On Sunday, 4 September 2016 at 09:55:53 UTC, data pulverizer
wrote:
I am trying to build a data table object with unrestricted
column types. The approach I am taking is to build a generic
interface BaseVector class and then a subtype GenericVector(T)
which inherits from the BaseVector. I then to build a Table
class which contains columns that is a BaseVector array to
represent the columns in the table.
My main question is how to return GenericVector!(T) from the
getCol() method in the Table class instead of BaseVector.
Perhaps my Table implementation somehow needs to be linked to
GenericVector(T) or maybe I have written BaseTable instead and
I need to do something like a GenericTable(T...).

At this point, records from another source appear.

-- ==== Sys2Proof/Machine/Core.lean ====
section
/-! DEFINITION. The machine behind the host's interface. -/

def Sys2Proof.core : Host.Core :=
  { State := Sys2Proof.Machine.State, Fault := Sys2Proof.Machine.Fault,
    Refusal := Sys2Proof.Machine.Refusal, step := Sys2Proof.Machine.step,
    reset := Sys2Proof.Machine.State.reset }
end

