-- ==== Sys2Proof/Laws/Decode.lean ====
section
/-! SUPPORT. What the decoder's shared operand readers can answer, said once each. -/

namespace Sys2Proof

theorem noArgs_eq_ok {i j : Instr} {args : List Arg} : noArgs i args = .ok j ↔ args = [] ∧ j = i := by
  cases args <;> simp [noArgs, eq_comm]

theorem natArg_eq_ok {f : Nat → Instr} {j : Instr} {args : List Arg} :
    natArg f args = .ok j ↔ ∃ n, args = [.nat n] ∧ j = f n := by
  unfold natArg
  split <;> simp_all [eq_comm]

theorem byteArg_eq_ok {f : Byte → Instr} {j : Instr} {args : List Arg} :
    byteArg f args = .ok j ↔ ∃ b, args = [.byte b] ∧ j = f b := by
  unfold byteArg
  split <;> simp_all [eq_comm]

theorem bytesArg_eq_ok {f : List Byte → Instr} {j : Instr} {args : List Arg} :
    bytesArg f args = .ok j ↔ ∃ bs, args = [.bytes bs] ∧ j = f bs := by
  unfold bytesArg
  split <;> simp_all [eq_comm]

theorem readnArgs_eq_ok {j : Instr} {args : List Arg} :
    readnArgs args = .ok j ↔ ∃ ok n, args = [.bit ok, .nat n] ∧ j = .decReadn ok n := by
  unfold readnArgs
  split
  · simp [eq_comm]
  · simp_all

theorem writeArgs_eq_ok {j : Instr} {args : List Arg} :
    writeArgs args = .ok j ↔ ∃ ok n pl, args = [.bit ok, .nat n, .bytes pl] ∧ j = .encWrite ok n pl := by
  unfold writeArgs
  split
  · simp [eq_comm]
  · simp_all

theorem dataWf_eq {d : Byte} : dataWf d = true ↔ d ≠ Config.flag ∧ d ≠ Config.esc := by
  simp [dataWf]

/-- The three one-byte symbols. -/
theorem wireSymbol_cases (b : Byte) :
    (b = Config.flag ∧ wireSymbol b = .flag) ∨ (b = Config.esc ∧ wireSymbol b = .esc) ∨
      (dataWf b = true ∧ wireSymbol b = .data b) := by
  by_cases hf : b = Config.flag
  · simp [wireSymbol, hf]
  · by_cases he : b = Config.esc
    · exact .inr (.inl ⟨he, by simp [he, wireSymbol, Config.flag, Config.esc]⟩)
    · exact .inr (.inr ⟨dataWf_eq.2 ⟨hf, he⟩, by simp [wireSymbol, hf, he]⟩)

/-- What the wire decoder answers: a two-byte symbol after an ESC, else the symbol of the first byte. -/
theorem decodeWire_cases (first : Byte) (more : List Byte) :
    (∃ d rest, first = Config.esc ∧ more = d :: rest ∧
      decodeWire first more = (.escpair d, stillToArrive rest)) ∨
    decodeWire first more = (wireSymbol first, stillToArrive more) := by
  cases more with
  | nil => exact .inr rfl
  | cons d rest =>
    by_cases he : first = Config.esc
    · exact .inl ⟨d, rest, he, rfl, by simp [decodeWire, he]⟩
    · exact .inr (by simp [decodeWire, he, stillToArrive])

theorem decode_hostOp_eq_ok {op : BitVec 4} {args : List Arg} {i : Instr} {left : List Request} :
    decode (.hostOp op args) = .ok (i, left) ↔ decodeHostOp op args = .ok i ∧ left = [] := by
  cases h : decodeHostOp op args <;> simp [decode, h, Except.map, eq_comm]

theorem decode_ckPort_eq_ok {sel : BitVec 2} {args : List Arg} {i : Instr} {left : List Request} :
    decode (.ckPort sel args) = .ok (i, left) ↔ decodeCkPort sel args = .ok i ∧ left = [] := by
  cases h : decodeCkPort sel args <;> simp [decode, h, Except.map, eq_comm]

theorem decode_wire_eq_ok {first : Byte} {more : List Byte} {p : Instr × List Request} :
    decode (.wire first more) = .ok p ↔ decodeWire first more = p := by simp [decode]

/-- R90: a word of 8 bits is a WIRE_BYTE, whatever its value: FLAG, then ESC, then DATA. -/
theorem decode_tableRequest_eight (w : Nat) :
    decode (tableRequest 8 w) = .ok (wireSymbol (BitVec.ofNat 8 w), []) := rfl

/-- R90: a table word of 8 bits is one whole wire symbol, so the decoder always reads an instruction from it. -/
theorem decodeTableWord_eight (w : Nat) : decodeTableWord 8 w = some (wireSymbol (BitVec.ofNat 8 w)) := rfl

/-- R90: a word of 16 bits that matches the WIRE_PAIR row, which is any with the upper byte 0x7D. -/
theorem decode_tableRequest_sixteen (d : Byte) :
    decode (tableRequest 16 (0x7D00 + d.toNat)) = .ok (.escpair d, []) := by
  revert d; decide

end Sys2Proof
end

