/-- R102's three-way choice, on the values it tests. -/
theorem classify_cases (b : Byte) :
    (b = Config.flag ∧ classify b = .flag) ∨ (b = Config.esc ∧ classify b = .esc) ∨
      ((b ≠ Config.flag ∧ b ≠ Config.esc) ∧ classify b = .data) := by
  by_cases hf : b = Config.flag
  · exact .inl ⟨hf, by simp [classify, hf]⟩
  · by_cases he : b = Config.esc
    · exact .inr (.inl ⟨he, by simp [classify, he, flag_ne_esc.symm]⟩)
    · exact .inr (.inr ⟨⟨hf, he⟩, by simp [classify, hf, he]⟩)

/-- Each class is the class of its own bytes and of no others. -/
theorem classify_iff (b : Byte) :
    (classify b = .flag ↔ b = Config.flag) ∧ (classify b = .esc ↔ b = Config.esc) ∧
      (classify b = .data ↔ b ≠ Config.flag ∧ b ≠ Config.esc) := by
  obtain ⟨rfl, hc⟩ | ⟨rfl, hc⟩ | ⟨⟨hf, he⟩, hc⟩ := classify_cases b
  · simp [hc, flag_ne_esc]
  · simp [hc, flag_ne_esc.symm]
  · simp [hc, hf, he]

/-- The transform is its own inverse (R103). -/
@[simp] theorem xform_xform (b : Byte) : xform (xform b) = b := by
  rw [xform, xform, BitVec.xor_assoc, BitVec.xor_self, BitVec.xor_zero]

/-- Settles O17: the comparators test one value each, the class follows from them, and the transform undoes
itself. -/
theorem detectorOnEveryByte : Obligations.DetectorOnEveryByte := by
  intro b
  obtain ⟨hflag, hesc, hdata⟩ := classify_iff b
  exact ⟨detFlag_iff, detEsc_iff, detFlag_and_detEsc b, detRsvd_iff, hflag, hesc, hdata, rfl, xform_xform b⟩

end Sys2Proof.Machine
end

section
/-! PROOF. `ENC_WRITE` (spec/42_encoder.md): what the instruction does when it is rejected and when it is accepted,
once each from the laws of `encWriteWith`, and the two statements assembled from them. -/

namespace Sys2Proof.Machine

/-- R123's three causes of a rejection. -/
theorem writeRejected_eq_true {srcOk : Bool} {length : Nat} {s : State} :
    writeRejected srcOk length s = true ↔ srcOk = false ∨ length = 0 ∨ s.params.encP < length := by
  simp [writeRejected, or_assoc]

theorem exec_encWrite (srcOk : Bool) (length : Nat) (pl : List Byte) (s : State) :
    exec (.encWrite srcOk length pl) s = encWriteWith Config.ck srcOk length pl s := rfl

/-- A rejected `ENC_WRITE`, with its whole next state (R123). -/
theorem exec_encWrite_of_rejected {srcOk : Bool} {length : Nat} (pl : List Byte) {s : State}
    (hr : writeRejected srcOk length s = true) :
    exec (.encWrite srcOk length pl) s = .next { s with report := ⟨.count 0, [.encReject], []⟩ } := by
  rw [exec_encWrite, encWriteWith, if_pos hr]
  rfl

/-- An accepted `ENC_WRITE` answers, with the frame emitted from cell 0 on (R122, R124). -/
theorem exec_encWrite_of_accepted {length : Nat} {pl : List Byte} {s : State}
    (h₀ : 0 < length) (h₁ : length ≤ s.params.encP) (hl : pl.length = length) :
    ∃ t, exec (.encWrite true length pl) s = .next t ∧
      Emitted (frameOf Config.ck pl) { s with enc := { s.enc with framePos := 0 } } t ∧
      t.enc.ckAcc = pl ∧ t.report = ⟨.count length, [], .ckReset :: loopAccesses Config.ck [] 0 pl⟩ := by
  have hr := writeRejected_eq_false.2 ⟨rfl, h₀, h₁⟩
  obtain ⟨t, ht⟩ := encWriteWith_completes (ck := Config.ck) hr hl
  exact ⟨t, ht, (encWriteWith_eq_next hr ht).2⟩

/-- Settles O5: the emission starts at cell 0, so it ends at the frame's length, holds the frame from cell 0 and
touches no cell above. -/
theorem encWriteLeavesTheFrame : Obligations.EncWriteLeavesTheFrame := by
  intro s length pl h₀ h₁ hl
  obtain ⟨t, ht, e, hacc, hrep⟩ := exec_encWrite_of_accepted h₀ h₁ hl
  have hpos : t.enc.framePos = (frameOf Config.ck pl).length := by simpa using e.framePos
  have habove : ∀ a, t.enc.framePos ≤ a → t.enc.ebuf.read a = s.enc.ebuf.read a :=
    fun a ha => e.above a (by simpa [hpos] using ha)
  exact ⟨t, ht, hpos, e.holds, habove, hacc, by simp [hrep], by simp [hrep], by simp [hrep]⟩

/-- Settles O4: each of the three causes rejects, and `length = ENC_P` meets the bound of an accepted write. -/
theorem encWriteRejectedChangesNothing : Obligations.EncWriteRejectedChangesNothing := by
  constructor
  · intro s srcOk length pl h
    exact exec_encWrite_of_rejected pl (writeRejected_eq_true.2 h)
  · intro s pl h₀ hl
    obtain ⟨t, ht, -, -, hrep⟩ := exec_encWrite_of_accepted h₀ hl.le rfl
    exact ⟨t, ht, by simp [hrep]⟩

end Sys2Proof.Machine
end

section
/-! PROOF. `DEC_FEED`, row by row (spec/43_decoder_feed.md R145): each row of the transition table is what the byte
does whenever the row's condition holds, the converse of the law that lists the rows. A byte then does exactly what
one row says, and the statements are read off their rows. -/

namespace Sys2Proof.Machine

theorem detFlag_eq_false {b : Byte} : detFlag b = false ↔ b ≠ Config.flag := beq_eq_false_iff_ne

theorem detEsc_eq_false {b : Byte} : detEsc b = false ↔ b ≠ Config.esc := beq_eq_false_iff_ne

theorem accumulate_of_lt (v : Byte) {s : State} (h : s.dec.framePos < s.dcap) :
    accumulate v s = .next (stored v s) := accumulate_eq_next.2 ⟨h, rfl⟩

However, my
previous approach created a tuple type data object but once
created, the type structure (column type configuration) could
not be changed so no addition/removal of columns.
------------------------------------------------
import std.stdio : writeln, write, writefln;
import std.format : format;
interface BaseVector{
BaseVector get(size_t);
}
class GenericVector(T) : BaseVector{
T[] data;
alias data this;
GenericVector get(size_t i){
return new GenericVector!(T)(data[i]);
}
this(T[] arr){
this.data = arr;
}
this(T elem){
this.data ~= elem;
}
void append(T[] arr){
this.data ~= arr;
}
override string toString() const {
return format("%s", data);
}
}
class Table{
private:
BaseVector[] data;
public:
// How to return GenericVector!(T) here instead of
BaseVector
BaseVector getCol(size_t i){
return data[i];
}
this(BaseVector[] x ...){
foreach(col; x)
this.data ~= col;
}
this(BaseVector[] x){
this.data ~= x;
}
this(Table x, BaseVector[] y ...){
this.data = x.data;
foreach(col; y){
this.data ~= col;
}
}
void append(BaseVector[] x ...){
foreach(col; x)
this.data ~= x;
}
}
void main(){
auto index = new GenericVector!(int)([1, 2, 3, 4, 5]);
auto numbers = new GenericVector!(double)([1.1, 2.2, 3.3,
4.4, 5.5]);
auto names = new GenericVector!(string)(["one", "two",
"three", "four", "five"]);
Table df = new Table(index, numbers, names);
// I'd like this to be GenericVector!(T)
writeln(typeid(df.getCol(0)));
}
Since BaseVector is a polymorphic type you can't know in advance
(at compile-time) the type of the object at a particular index.
The only way to get a typed result is to specify the type that
you expect, by providing a type parameter to the function:
The cast operator will perform a dynamic cast at runtime which
will return an object of the requested type, or null, if object
is of some other type.
GenericVector!ExpectedType getTypedCol(ExpectedType)(size_t i){
assert (cast(GenericVector!ExpectedType)data[i],
format("The vector at col %s is not of type %s, but %s",
i,
ExpectedType.stringof, typeof(data[i])));
return cast(GenericVector!ExpectedType)data[i];
}
void main(){
auto index = new GenericVector!(int)([1, 2, 3, 4, 5]);
auto numbers = new GenericVector!(double)([1.1, 2.2, 3.3,
4.4, 5.5]);
auto names = new GenericVector!(string)(["one", "two",
"three", "four", "five"]);
Table df = new Table(index, numbers, names);
if (typeid(df.getCol(0) == typeid(string))
writeln(df.getTypedCol!string(0).data);
else if (typeid(df.getCol(0) == typeid(int))
writeln(df.getTypedCol!int(0).data);
// and so on...
}
Another way to approach the problem is to keep your data in an
Algebraic.
(https://dpaste.dzfl.pl/7a4e9bf408d1):
import std.meta : AliasSeq;
import std.variant : Algebraic, visit;
import std.stdio : writefln;
alias AllowedTypes = AliasSeq!(int[], double[], string[]);
alias Vector = Algebraic!AllowedTypes;
alias Table = Vector[];
void main()
{
Vector indexes = [1, 2, 3, 4, 5];
Vector numbers = [1.1, 2.2, 3.3, 4.4, 5.5];
Vector names = ["one", "two", "three", "four", "five"];
Table table = [indexes, numbers, names];
foreach (idx, col; table)
col.visit!(
(int[] indexColumn) =>
writefln("An index column at %s. Contents: %s",
idx, indexColumn),
(double[] numberColumn) =>
writefln("A number column at %s. Contents: %s",
idx, numberColumn),
(string[] namesColumn) =>
writefln("A string column at %s. Contents: %s",
idx, namesColumn)
);
}
Application output:
An index column at 0. Contents: [1, 2, 3, 4, 5]
A number column at 1. Contents: [1.1, 2.2, 3.3, 4.4, 5.5]
A string column at 2. Contents: ["one", "two", "three", "four",
"five"]